WHAT IS EXPECTED
Range to reproduce from the entries below: the line with "cases hv : lineVerdict line with", the line with "line pre ih =>", and every line in between. Give them exactly and give nothing else.

Entries taken from a collection
-=-=-

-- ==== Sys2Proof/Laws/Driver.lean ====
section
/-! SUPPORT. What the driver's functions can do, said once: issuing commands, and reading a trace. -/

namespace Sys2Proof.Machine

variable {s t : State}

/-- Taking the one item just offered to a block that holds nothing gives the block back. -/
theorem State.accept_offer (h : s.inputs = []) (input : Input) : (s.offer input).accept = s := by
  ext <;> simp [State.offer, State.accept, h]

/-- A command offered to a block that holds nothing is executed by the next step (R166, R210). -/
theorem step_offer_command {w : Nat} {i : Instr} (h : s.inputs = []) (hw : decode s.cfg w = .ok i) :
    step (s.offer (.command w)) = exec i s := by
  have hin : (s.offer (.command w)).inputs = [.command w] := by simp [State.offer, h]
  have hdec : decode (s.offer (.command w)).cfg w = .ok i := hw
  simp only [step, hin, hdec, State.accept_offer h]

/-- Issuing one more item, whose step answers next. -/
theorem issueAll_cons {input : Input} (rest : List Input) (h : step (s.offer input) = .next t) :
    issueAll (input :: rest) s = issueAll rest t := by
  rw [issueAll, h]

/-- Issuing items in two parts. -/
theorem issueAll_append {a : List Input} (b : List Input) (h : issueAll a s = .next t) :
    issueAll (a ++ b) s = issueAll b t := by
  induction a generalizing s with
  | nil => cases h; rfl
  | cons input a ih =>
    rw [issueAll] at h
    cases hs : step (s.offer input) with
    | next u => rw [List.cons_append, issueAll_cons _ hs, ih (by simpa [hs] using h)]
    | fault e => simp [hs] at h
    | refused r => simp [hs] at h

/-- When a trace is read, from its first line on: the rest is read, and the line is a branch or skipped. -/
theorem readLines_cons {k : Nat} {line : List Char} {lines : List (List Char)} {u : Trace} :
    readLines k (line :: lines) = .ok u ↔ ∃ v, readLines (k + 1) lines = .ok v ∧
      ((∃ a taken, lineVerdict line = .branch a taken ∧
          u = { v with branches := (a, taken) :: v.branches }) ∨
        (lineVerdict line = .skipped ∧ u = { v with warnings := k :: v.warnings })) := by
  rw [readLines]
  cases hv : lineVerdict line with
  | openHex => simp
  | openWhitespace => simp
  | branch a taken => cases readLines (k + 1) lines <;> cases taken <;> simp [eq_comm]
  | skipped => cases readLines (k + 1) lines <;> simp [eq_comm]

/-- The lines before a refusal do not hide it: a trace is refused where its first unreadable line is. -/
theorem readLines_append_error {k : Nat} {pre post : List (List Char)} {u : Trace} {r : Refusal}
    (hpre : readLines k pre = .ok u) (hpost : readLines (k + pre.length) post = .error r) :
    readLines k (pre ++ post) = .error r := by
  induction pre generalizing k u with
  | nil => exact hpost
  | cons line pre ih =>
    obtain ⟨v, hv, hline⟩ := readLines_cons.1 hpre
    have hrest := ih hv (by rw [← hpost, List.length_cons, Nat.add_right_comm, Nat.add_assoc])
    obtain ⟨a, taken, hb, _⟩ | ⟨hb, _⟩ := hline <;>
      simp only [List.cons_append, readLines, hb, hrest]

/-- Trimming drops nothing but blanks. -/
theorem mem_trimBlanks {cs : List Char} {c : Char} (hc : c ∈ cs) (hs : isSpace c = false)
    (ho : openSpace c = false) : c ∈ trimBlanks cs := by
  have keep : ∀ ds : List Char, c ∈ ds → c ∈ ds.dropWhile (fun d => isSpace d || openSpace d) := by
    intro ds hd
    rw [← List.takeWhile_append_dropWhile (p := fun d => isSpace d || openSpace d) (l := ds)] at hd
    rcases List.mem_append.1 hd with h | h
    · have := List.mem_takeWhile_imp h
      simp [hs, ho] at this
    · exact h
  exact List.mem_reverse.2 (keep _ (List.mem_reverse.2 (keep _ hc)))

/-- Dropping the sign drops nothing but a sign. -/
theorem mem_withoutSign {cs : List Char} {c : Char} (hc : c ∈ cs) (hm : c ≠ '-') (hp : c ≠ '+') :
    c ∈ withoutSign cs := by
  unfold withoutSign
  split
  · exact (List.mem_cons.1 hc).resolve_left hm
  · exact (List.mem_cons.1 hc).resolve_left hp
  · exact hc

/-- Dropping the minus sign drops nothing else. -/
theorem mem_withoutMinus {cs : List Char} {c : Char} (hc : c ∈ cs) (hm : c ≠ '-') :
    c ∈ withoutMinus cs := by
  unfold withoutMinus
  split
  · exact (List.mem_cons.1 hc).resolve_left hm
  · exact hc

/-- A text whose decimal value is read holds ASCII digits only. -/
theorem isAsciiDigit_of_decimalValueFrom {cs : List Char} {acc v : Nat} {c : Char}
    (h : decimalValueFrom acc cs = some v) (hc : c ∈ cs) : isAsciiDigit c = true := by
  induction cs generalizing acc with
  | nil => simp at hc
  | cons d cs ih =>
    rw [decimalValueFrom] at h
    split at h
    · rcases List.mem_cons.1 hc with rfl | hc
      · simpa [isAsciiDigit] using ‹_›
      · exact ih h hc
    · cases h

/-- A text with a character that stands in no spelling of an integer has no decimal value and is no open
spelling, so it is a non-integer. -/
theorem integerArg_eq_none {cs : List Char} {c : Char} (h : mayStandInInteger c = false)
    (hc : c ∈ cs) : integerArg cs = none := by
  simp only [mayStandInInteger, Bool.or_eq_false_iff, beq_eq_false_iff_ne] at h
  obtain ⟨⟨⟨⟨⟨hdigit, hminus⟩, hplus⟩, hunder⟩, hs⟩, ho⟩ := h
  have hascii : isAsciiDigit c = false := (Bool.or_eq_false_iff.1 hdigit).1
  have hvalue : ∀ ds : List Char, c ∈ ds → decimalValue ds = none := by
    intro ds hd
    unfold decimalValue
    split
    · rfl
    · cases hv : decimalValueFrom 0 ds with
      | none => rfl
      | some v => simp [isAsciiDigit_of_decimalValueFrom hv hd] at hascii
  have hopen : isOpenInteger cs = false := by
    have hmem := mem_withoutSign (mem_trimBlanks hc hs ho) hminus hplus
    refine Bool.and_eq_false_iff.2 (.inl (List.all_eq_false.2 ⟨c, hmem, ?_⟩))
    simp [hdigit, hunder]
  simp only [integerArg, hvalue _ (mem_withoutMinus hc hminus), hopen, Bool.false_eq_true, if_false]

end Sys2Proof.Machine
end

-=-=-

SOLUTION BELOW
  cases hv : lineVerdict line with
  | openHex => simp
  | openWhitespace => simp
  | branch a taken => cases readLines (k + 1) lines <;> cases taken <;> simp [eq_comm]
  | skipped => cases readLines (k + 1) lines <;> simp [eq_comm]

/-- The lines before a refusal do not hide it: a trace is refused where its first unreadable line is. -/
theorem readLines_append_error {k : Nat} {pre post : List (List Char)} {u : Trace} {r : Refusal}
    (hpre : readLines k pre = .ok u) (hpost : readLines (k + pre.length) post = .error r) :
    readLines k (pre ++ post) = .error r := by
  induction pre generalizing k u with
  | nil => exact hpost
  | cons line pre ih =>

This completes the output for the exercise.